For high temperature applications, above 450°C, it may be required to apply a high carbon ‘H’ grade for sufficient strength properties.
3.3.3
Duplex Stainless Steels An additional type of stainless steel, is duplex (ferritic / austenitic) stainless steel. The 50:50 ferrite-austenite structure gives improved corrosion and abrasion resistance together with an improved strength. Duplex SS (e.g. type 2205 or 2507) are typically used in areas where a higher resistance against chlorides is required. Alternatively, duplex SS can be applied when a higher strength is required than the AISI 300 SS have. For optimum properties the ferrite level shall be determined to be within 40-60% for the base metal, and 35-70 wt% for the weld metal and HAZ. Furthermore, the material should be essentially free of intermetallic phases.
3.3.4
Precipitation-Hardening These alloys generally contain Cr and less than 8% Ni, with other elements in small amounts. As the name implies, they are hardenable by heat treatment. PH stainless steel develop very high strength through a low-temperature heat treatment. The aging treatment produces hard, intermetallic precipitates and simultaneously tempers the martensite. The austenitic alloys must be thermally treated to transform austenite to martensite before precipitation hardening can be accomplished. Typical applications include shafts, highpressure pumps, fasteners and springs.
3.4
Nickel Alloys Nickel alloys are mainly applied when an increased corrosion resistance is required, and/or creep resistance (at high temperature) is required. Nickel alloys are resistant against strong inorganic and organic acids, alkalis, seawater, etc. There are specific types of nickel alloys for oxidizing media and for reducing media. Most types of nickel alloys contain Ni+Cr, or Ni+Cr+Mo.
3.5
Copper Alloys Copper alloys are normally applied for their good corrosion resistance, their good castability, and their excellent heat transfer properties (exchangers). They are commonly applied for water services, like brackish or seawater service.

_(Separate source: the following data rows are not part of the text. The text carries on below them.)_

-- ==== Sys2Proof/Machine/Flags.lean ====
section
/-! DEFINITION. The trace and the indicators. The block has one flag, the error-indicator latch (R16, R20); these are all its
writers' operations and the pins that show it. -/

namespace Sys2Proof.Machine

/-- `emit E` (R9): append an event to the trace. -/
def emit (e : Event) (s : State) : State := { s with trace := s.trace ++ [e] }

/-- `errInd <- v; emit ERR(v)` (R16): every write of the latch emits its event. -/
def setErr (v : Bool) (s : State) : State := emit (.err v) { s with errInd := v }

/-- `unitStartClear()` (R237). -/
def unitStartClear (s : State) : State :=
  match s.cfg.errClear with
  | .atUnitStart => setErr false s
  | .never => s

/-- `n` on/off cycles of the indicator (R212); the waits of FLASH_DELAY are not represented (R8). -/
def flash : Nat → State → State
  | 0, s => s
  | n + 1, s => flash n (setErr false (setErr true s))

/-- The error pin: it shows `errInd` when it is present, otherwise no pin is driven (R16, R261). -/
def State.errPin (s : State) : Option Bool := if s.cfg.errPinPresent then some s.errInd else none

/-- The receive indicator's pin (R17, R261). -/
def State.rxPin (s : State) : Option Bool := if s.cfg.rxPinPresent then some s.rxInd else none

/-- The send indicator's pin (R17, R261). -/
def State.txPin (s : State) : Option Bool := if s.cfg.txPinPresent then some s.txInd else none

/-- The parse deadline is armed exactly while a parse is in progress (R21, R170: "no state the model holds"). -/
def State.deadlineArmed (s : State) : Bool := decide (s.phase = .parse)

/-- RX_IND and TX_IND are unconstrained at every step (R17): each step ends with a fresh free value in both. -/
def redrawIndicators (s : State) : State :=
  { s with rxInd := Config.freeRxInd s.draws, txInd := Config.freeTxInd s.draws, draws := s.draws + 1 }

end Sys2Proof.Machine
end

Copper alloys have a high chloride induced corrosion resistance, however are sensitive to ammonia containing media. Commonly applied types of copper alloys are brasses (Cu-Zn), bronzes (Cu-Al or Cu-Sn), and copper-nickel alloys (Cu/Ni 70-30, Cu/Ni 90-10).
3.6
Aluminum Alloys Aluminum alloys are less commonly applied, mainly due to their low strength. Common applications are for silo’s and hoppers, for prot ective sheeting (due to their good atmospheric corrosion properties and low weight) and at very low temperatures (e.g. cold boxes).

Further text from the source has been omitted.